## GOAL OF THE EXERCISE:
Reproduce exactly, from the data that follows, the line with "decodeTableWord 16 0x3B1", the line with "r with bsBusy", and every line that lies between them.

++++++

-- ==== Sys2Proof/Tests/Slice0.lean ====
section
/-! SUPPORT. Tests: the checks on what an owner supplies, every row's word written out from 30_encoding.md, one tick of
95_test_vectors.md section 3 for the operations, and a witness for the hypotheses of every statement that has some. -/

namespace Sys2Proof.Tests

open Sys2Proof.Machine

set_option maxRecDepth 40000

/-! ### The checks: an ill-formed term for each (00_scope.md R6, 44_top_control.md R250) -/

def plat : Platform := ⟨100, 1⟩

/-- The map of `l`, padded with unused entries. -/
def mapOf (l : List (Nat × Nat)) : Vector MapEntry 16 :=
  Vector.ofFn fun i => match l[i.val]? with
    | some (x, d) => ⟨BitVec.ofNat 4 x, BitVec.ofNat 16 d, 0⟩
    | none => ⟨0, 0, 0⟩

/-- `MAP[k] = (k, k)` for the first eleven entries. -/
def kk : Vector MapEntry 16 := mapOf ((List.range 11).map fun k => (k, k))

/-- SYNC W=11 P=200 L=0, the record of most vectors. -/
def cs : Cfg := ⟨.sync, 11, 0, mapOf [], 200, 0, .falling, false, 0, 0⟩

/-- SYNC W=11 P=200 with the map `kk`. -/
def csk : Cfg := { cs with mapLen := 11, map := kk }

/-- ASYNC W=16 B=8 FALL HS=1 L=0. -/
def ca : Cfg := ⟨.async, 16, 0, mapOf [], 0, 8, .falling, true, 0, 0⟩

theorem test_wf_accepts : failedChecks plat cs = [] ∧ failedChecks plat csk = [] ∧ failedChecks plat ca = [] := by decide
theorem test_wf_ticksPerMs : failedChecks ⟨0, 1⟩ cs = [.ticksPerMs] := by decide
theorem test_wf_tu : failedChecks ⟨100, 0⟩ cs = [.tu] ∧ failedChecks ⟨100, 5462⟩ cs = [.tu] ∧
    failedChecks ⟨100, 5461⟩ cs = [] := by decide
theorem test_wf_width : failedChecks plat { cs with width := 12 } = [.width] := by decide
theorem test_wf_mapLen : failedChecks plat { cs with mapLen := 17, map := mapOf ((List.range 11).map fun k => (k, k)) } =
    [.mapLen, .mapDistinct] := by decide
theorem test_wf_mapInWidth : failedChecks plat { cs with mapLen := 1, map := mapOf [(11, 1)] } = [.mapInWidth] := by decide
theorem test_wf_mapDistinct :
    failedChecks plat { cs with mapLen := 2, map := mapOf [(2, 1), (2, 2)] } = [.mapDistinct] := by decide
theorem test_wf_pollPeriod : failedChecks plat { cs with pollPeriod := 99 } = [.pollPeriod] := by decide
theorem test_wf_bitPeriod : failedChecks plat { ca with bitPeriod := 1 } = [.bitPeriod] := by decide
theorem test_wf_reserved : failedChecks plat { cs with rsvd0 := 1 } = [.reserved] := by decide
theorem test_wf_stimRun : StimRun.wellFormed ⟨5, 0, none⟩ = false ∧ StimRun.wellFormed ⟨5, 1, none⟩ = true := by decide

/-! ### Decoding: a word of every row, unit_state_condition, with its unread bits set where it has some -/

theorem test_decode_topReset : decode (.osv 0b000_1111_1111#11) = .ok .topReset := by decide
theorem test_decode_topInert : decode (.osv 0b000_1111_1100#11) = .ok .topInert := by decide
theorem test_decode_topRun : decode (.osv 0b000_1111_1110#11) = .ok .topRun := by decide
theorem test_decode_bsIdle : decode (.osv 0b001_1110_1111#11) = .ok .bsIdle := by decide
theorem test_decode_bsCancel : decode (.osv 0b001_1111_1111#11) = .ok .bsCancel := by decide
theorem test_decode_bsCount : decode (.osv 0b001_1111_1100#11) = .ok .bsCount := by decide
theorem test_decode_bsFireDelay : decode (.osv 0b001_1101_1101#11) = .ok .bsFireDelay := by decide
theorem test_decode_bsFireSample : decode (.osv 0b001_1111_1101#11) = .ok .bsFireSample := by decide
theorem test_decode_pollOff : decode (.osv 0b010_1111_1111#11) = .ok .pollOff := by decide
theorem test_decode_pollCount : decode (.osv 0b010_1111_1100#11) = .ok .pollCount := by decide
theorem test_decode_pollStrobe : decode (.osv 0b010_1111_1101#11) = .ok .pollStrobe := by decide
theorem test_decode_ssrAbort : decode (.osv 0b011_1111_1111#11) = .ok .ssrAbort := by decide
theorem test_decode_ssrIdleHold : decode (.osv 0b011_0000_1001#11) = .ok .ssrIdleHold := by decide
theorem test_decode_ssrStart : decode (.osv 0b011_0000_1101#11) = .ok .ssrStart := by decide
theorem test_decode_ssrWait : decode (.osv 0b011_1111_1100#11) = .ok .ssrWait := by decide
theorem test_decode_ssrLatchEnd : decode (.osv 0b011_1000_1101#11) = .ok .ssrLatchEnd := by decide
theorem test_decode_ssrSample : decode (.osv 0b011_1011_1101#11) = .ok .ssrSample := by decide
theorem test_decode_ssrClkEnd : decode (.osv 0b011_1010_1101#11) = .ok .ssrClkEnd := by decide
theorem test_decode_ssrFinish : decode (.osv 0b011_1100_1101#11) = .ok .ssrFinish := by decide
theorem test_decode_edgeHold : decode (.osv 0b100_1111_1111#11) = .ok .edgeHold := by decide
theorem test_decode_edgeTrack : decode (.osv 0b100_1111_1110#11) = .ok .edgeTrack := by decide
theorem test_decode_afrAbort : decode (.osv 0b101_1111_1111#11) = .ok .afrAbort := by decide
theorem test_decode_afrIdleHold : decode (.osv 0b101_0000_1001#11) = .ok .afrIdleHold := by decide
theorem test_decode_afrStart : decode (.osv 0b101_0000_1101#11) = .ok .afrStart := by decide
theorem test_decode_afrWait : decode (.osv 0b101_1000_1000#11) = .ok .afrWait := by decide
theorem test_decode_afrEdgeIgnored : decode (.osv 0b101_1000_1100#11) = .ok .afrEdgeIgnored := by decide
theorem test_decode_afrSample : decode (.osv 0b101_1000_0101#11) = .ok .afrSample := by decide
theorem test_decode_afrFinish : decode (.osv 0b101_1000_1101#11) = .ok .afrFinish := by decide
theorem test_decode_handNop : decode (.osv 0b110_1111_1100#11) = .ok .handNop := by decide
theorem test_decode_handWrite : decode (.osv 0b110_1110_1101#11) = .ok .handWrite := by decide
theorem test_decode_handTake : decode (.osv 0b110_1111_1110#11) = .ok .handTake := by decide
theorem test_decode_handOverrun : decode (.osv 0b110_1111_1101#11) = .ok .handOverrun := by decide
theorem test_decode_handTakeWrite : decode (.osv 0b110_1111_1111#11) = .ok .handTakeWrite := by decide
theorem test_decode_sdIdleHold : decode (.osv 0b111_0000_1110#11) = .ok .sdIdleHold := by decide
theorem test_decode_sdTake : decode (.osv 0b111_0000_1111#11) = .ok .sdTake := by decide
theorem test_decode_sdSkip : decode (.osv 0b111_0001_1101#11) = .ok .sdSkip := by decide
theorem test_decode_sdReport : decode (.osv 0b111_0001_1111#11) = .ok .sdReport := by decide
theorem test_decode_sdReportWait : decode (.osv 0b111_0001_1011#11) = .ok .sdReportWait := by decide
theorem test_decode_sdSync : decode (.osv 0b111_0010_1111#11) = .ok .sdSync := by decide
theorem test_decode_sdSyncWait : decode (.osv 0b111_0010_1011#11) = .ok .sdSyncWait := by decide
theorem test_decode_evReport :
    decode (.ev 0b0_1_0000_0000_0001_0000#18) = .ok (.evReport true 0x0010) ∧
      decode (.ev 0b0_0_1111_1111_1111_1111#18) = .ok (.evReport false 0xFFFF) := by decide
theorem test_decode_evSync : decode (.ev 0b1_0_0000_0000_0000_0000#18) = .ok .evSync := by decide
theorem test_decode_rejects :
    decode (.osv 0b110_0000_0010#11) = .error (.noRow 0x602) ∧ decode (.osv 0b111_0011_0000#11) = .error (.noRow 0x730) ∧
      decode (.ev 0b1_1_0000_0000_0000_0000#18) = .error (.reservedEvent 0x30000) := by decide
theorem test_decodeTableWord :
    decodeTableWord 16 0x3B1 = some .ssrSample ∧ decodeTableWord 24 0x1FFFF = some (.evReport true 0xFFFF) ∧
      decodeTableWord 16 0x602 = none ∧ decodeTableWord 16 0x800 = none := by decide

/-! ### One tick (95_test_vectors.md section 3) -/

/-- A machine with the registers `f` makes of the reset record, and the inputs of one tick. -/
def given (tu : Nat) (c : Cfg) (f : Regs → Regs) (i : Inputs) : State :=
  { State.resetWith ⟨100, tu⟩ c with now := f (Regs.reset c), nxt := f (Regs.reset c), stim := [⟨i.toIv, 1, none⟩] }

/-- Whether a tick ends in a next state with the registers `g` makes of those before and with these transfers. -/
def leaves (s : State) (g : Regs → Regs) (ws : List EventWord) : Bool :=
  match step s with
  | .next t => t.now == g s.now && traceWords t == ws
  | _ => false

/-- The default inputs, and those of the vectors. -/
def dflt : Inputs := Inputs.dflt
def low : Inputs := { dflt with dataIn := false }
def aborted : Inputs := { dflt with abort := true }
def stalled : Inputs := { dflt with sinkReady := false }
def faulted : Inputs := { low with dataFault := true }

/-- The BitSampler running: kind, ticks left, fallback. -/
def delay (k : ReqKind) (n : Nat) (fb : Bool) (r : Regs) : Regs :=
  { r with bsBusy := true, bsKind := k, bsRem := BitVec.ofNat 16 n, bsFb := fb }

++++++

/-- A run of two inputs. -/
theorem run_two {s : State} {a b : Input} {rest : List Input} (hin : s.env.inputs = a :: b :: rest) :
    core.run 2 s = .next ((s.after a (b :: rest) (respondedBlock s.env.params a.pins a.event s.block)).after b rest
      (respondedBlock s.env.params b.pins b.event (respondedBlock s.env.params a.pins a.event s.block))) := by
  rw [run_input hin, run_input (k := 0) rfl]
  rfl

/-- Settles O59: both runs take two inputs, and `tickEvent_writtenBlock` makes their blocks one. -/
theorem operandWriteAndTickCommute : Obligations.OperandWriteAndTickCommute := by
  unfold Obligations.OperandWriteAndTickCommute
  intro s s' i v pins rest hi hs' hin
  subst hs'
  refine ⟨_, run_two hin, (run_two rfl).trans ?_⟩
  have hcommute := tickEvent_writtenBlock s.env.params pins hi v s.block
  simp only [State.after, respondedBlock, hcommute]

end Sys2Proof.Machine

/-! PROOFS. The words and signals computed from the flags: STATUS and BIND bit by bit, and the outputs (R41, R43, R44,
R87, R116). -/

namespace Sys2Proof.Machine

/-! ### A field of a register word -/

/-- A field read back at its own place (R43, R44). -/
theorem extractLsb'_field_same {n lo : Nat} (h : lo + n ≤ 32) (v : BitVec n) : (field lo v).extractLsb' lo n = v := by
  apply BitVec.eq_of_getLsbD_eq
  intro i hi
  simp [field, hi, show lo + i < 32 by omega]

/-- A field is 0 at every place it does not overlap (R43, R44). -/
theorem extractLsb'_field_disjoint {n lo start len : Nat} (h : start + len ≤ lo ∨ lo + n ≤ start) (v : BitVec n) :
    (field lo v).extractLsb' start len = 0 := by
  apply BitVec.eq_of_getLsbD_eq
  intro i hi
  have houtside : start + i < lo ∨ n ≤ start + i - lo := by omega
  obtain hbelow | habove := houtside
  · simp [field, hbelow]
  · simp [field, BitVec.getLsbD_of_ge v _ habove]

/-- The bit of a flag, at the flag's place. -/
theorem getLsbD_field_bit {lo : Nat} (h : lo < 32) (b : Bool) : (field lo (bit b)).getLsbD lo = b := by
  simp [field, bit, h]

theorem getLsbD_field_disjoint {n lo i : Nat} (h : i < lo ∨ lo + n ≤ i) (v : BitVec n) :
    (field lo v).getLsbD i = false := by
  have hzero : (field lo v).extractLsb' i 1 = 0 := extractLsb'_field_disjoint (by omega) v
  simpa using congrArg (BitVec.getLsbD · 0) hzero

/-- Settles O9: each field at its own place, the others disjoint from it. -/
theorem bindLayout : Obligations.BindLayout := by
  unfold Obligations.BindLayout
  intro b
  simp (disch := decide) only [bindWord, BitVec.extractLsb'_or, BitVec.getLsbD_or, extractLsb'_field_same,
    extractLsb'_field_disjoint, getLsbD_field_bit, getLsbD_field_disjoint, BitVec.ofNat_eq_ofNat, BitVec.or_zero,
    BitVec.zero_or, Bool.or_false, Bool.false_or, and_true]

++++++

## WRITTEN RESPONSE:
    decodeTableWord 16 0x3B1 = some .ssrSample ∧ decodeTableWord 24 0x1FFFF = some (.evReport true 0xFFFF) ∧
      decodeTableWord 16 0x602 = none ∧ decodeTableWord 16 0x800 = none := by decide

/-! ### One tick (95_test_vectors.md section 3) -/

/-- A machine with the registers `f` makes of the reset record, and the inputs of one tick. -/
def given (tu : Nat) (c : Cfg) (f : Regs → Regs) (i : Inputs) : State :=
  { State.resetWith ⟨100, tu⟩ c with now := f (Regs.reset c), nxt := f (Regs.reset c), stim := [⟨i.toIv, 1, none⟩] }

/-- Whether a tick ends in a next state with the registers `g` makes of those before and with these transfers. -/
def leaves (s : State) (g : Regs → Regs) (ws : List EventWord) : Bool :=
  match step s with
  | .next t => t.now == g s.now && traceWords t == ws
  | _ => false

/-- The default inputs, and those of the vectors. -/
def dflt : Inputs := Inputs.dflt
def low : Inputs := { dflt with dataIn := false }
def aborted : Inputs := { dflt with abort := true }
def stalled : Inputs := { dflt with sinkReady := false }
def faulted : Inputs := { low with dataFault := true }

/-- The BitSampler running: kind, ticks left, fallback. -/
def delay (k : ReqKind) (n : Nat) (fb : Bool) (r : Regs) : Regs :=
  { r with bsBusy := true, bsKind := k, bsRem := BitVec.ofNat 16 n, bsFb := fb }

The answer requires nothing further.